Uma das principais formas de testar se o resultado obtido foi o esperado se dá por meio da ressonância magnética nuclear, que revela detalhes sobre a estrutura e a geometria da molécula analisada. E é justamente nesse teste que se encontra a fraude — os gráficos dos testes dos artigos publicados por Denis foram repetidos e manipulados entre os 11 artigos.

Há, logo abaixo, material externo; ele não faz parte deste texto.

/-- Reports that HAZARDS counts: the early reads, not a dropped MM (R87, 17 R442). -/
def earlyReads (hs : List Hazard) : Nat := hs.countP fun h => !(h.slot == 2 && h.kind == 2)

/-- The bundle has issued: its writes are pending, the step and the progress counter advance. -/
def Blk.issued (x : Env) (e : Nat) (bd : Bundle) (s : Issue) (nx : List LoopFrame × Nat) (b : Blk) : Blk :=
  let w := aSlot bd
  let fb := bankFreeze (s.lm ++ s.v.idxLm)
  let b := b.setEng e s.v
  let b := if headMark bd then b.tmark x e else b
  let b := b.modEng e fun v => (({ v.noteHaz s.haz with
    arch := { v.arch with pend := v.arch.pend ++ s.new, loops := nx.1 }
    ptr := nx.2, step := v.step + 1, progress := v.progress + 1, ended := headEnd bd, bubble := v.sentinel
    needs := [], got := [], idxLm := [] } : Eng).enter x .running)
  let b := b.modEng e fun v => { v with last := x.now }
  let b := (b.bumpEng e s.evs).bump (evEng e 0x02) 1
  let b := (b.bump (evEng e 0x05) fb).bump (evEng e 0x06) s.more
  let b := if s.haz.isEmpty then b else b.bump (evEng e 0x1A) (earlyReads s.haz)
  let b := s.soc.foldl (fun b n => b.touch e n) b
  let b := b.cycles e (1 + fb + s.more) 0
  if fld w 0 4 = 6 then
    let ch := fld w 4 2
    let c := (b.engine e).chan ch
    if c.busy && (drawFields c.desc).out && b.isEngineB e then b.modEng e fun v => v.setChan ch {}
    else b.issueRow e ch
  else b
/-- The gather cache asks for a line it lacks (R94). -/
def Blk.askGather (e : EngineId) (n : Nat) (b : Blk) : Blk :=
  if (b.copy e n).isSome || b.missing e n then b else
  (b.askLine ⟨e.val, by omega⟩ n ((b.engine e).job.map (·.q))).bump (evEng e 0x10) 1
/-- A line of an index tensor as it stands: in local memory, or in the gather cache. -/
def Blk.idxLine (b : Blk) (e : Nat) (a : AddrGen) (n : Nat) : Option Line :=
  if a.idxSpace then (b.copy e n).map (·.data) else some ((b.engine e).lm.readLine (64 * n))
/-- Entries that lie in the lines read join the buffer; those no longer ahead of the generator leave it. -/
def Eng.putIdx (v : Eng) (g : Nat) (ls : List Nat) (line : Nat → Line) : Eng :=
  let a := v.ag g
  let win := v.idxWindow a
  let new := (win.filter fun p => (a.idxLines p).all ls.contains).map fun p => (p, a.idxEntry line p)
  let old := (SMap.get [] v.idxBuf g).filter fun x => win.contains x.1 && !new.any fun y => y.1 == x.1
  { v with idxBuf := SMap.set [] v.idxBuf g (old ++ new)
           idxLm := if a.idxSpace || v.st == .frozen then v.idxLm else addLines v.idxLm ls }
/-- The next lines of the index tensor of generator g are read: those of SoC memory through the gather cache, which asks for
what it lacks (R90). -/
def Blk.indexFetch (e : EngineId) (g : Nat) (b : Blk) : Blk :=
  let v := b.engine e
  let a := v.ag g
  match v.idxWant g with
  | none => b
  | some p =>
    let ls := a.idxLines p
    if (v.idxFault a p).isSome then b
    else if ls.any fun n => (b.idxLine e a n).isNone then ls.foldl (fun b n => b.askGather e n) b
    else
      let b' := b.modEng e fun v => v.putIdx g ls fun n => (b.idxLine e a n).getD 0
      if a.idxSpace then ls.foldl (fun b n => b.touch e n) b' else b'
/-- A line that a generator's next index entries lie in. -/
def Eng.idxNeeds (v : Eng) (n : Nat) : Bool :=
  (range 4).any fun g => (v.ag g).idxSpace && (v.idxWant g).any fun p => ((v.ag g).idxLines p).contains n
/-- Lines a gather lacks: they are asked for, those at hand are kept for it. -/
def Blk.gatherMiss (x : Env) (e : Nat) (lines : List Nat) (b : Blk) : Blk :=
  let at' := (b.tileCtx e).at'
  let miss := lines.filter fun n => (at' n).isNone
  let have' := (lines.filterMap fun n => (at' n).map fun d => (lineNo n, d))
  let b := b.modEng e fun v => { v with needs := miss.map lineNo, got := have' }
  let b := if h : e < 64 then
      miss.foldl (fun b n => b.askGather ⟨e, h⟩ n) b else b
  b.frozen x e 0x06 true
/-- A bundle is checked and issues, or the engine freezes or faults (R74, R75). -/
def Blk.bundle (x : Env) (e : Nat) (b : Blk) : Blk :=
  let v := (b.engine e).landUpTo (b.engine e).step
  let b := b.setEng e v
  if v.bubble then (b.modEng e fun v => { v with bubble := false }).frozen x e 0x09 false else
  if 1023 < v.ptr then b.faultTile e Code.engIllegal 1023 else
  let bd := v.fetch
  let c := b.tileCtx e
  if bundleBad bd v then b.faultTile e Code.engIllegal v.ptr else
  match nextBundle v bd with
  | .error (.fault f) => b.faultTile e f v.ptr
  | .error _ => b
  | .ok nx =>
    if waitsDraw v (aSlot bd) then b.frozen x e 0x08 true else
    match runSlots v c bd with
    | .error (.fault f) => b.faultTile e f v.ptr
    | .error (.gather _) => b
    | .error (.index g) =>
      let b := if h : e < 64 then if (v.ag g).idxSpace then b.indexFetch ⟨e, h⟩ g else b else b
      b.frozen x e 0x07 (v.ag g).idxSpace
    | .error .draw => b.frozen x e 0x08 true
    | .ok s =>
      if s.soc.any fun n => (c.at' n).isNone then b.gatherMiss x e s.soc
      else if v.sentinel && !v.hazAct && !s.haz.isEmpty then
        ((b.modEng e fun v => v.noteHaz s.haz).bump (evEng e 0x1A) (earlyReads s.haz)).faultTile e Code.engHazard v.ptr
      else b.issued x e bd s nx
/-- An edge of the divided arithmetic clock comes to the engine's pacer: does it pass? At level k it passes k of every 16, spread
evenly; at level 16 every one (R387; log 154). -/
def Eng.paced (v : Eng) : Bool := decide (16 ≤ v.level ∨ 16 ≤ v.phase + v.level)
/-- The pacer after the edge. -/
def Eng.edge (v : Eng) : Eng :=
  if 16 ≤ v.level then v else { v with phase := if 16 ≤ v.phase + v.level then v.phase + v.level - 16 else v.phase + v.level }
/-- One edge of the divided arithmetic clock: an engine whose pacer passes it issues a bundle, or freezes. At level 0 none passes. -/
def execBundleIssue (e : EngineId) (s : State) : Host.Outcome State Fault Refusal :=
  s.onBlk fun x b =>
    let v := b.engine e
    if !b.running || !b.clocked e || !v.mayIssue then b else
    let b := if v.level < 16 then b.setEng e v.edge else b
    if v.paced then b.bundle x e else b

Segue o trecho da matéria publicada pela revista Piauí na época da polêmica:
A mesma técnica de pesquisa é usada por cientistas de muitas áreas. Na Universidade Federal do Rio de Janeiro, o bioquímico Fabio Lacerda Almeida recorre a ela para investigar a estrutura de proteínas. Ele é o coordenador do Centro Nacional de Ressonância Magnética Nuclear com sede no campus da UFRJ. Almeida não é especialista na área dos trabalhos acusados e nem leu os artigos com atenção, mas se dispôs a olhar os espectros de alguns dos artigos invalidados, ciente de que estavam sob suspeita de fraude. “O ruído aqui está esquisito, tem uns pulos”, disse ele, apontando para um dos espectros. Noutro artigo, dois gráficos semelhantes chamaram sua atenção. “Olha o ruído desse aqui como se parece com o de baixo”, avaliou. “Mesmo se você fizer dois espectros da mesma molécula, os sinais vão aparecer na mesma frequência, mas os ruídos serão diferentes”, garantiu. Num terceiro paper, Fabio Almeida estranhou uma queda abrupta da curva. “Parece que manipularam no Photoshop.”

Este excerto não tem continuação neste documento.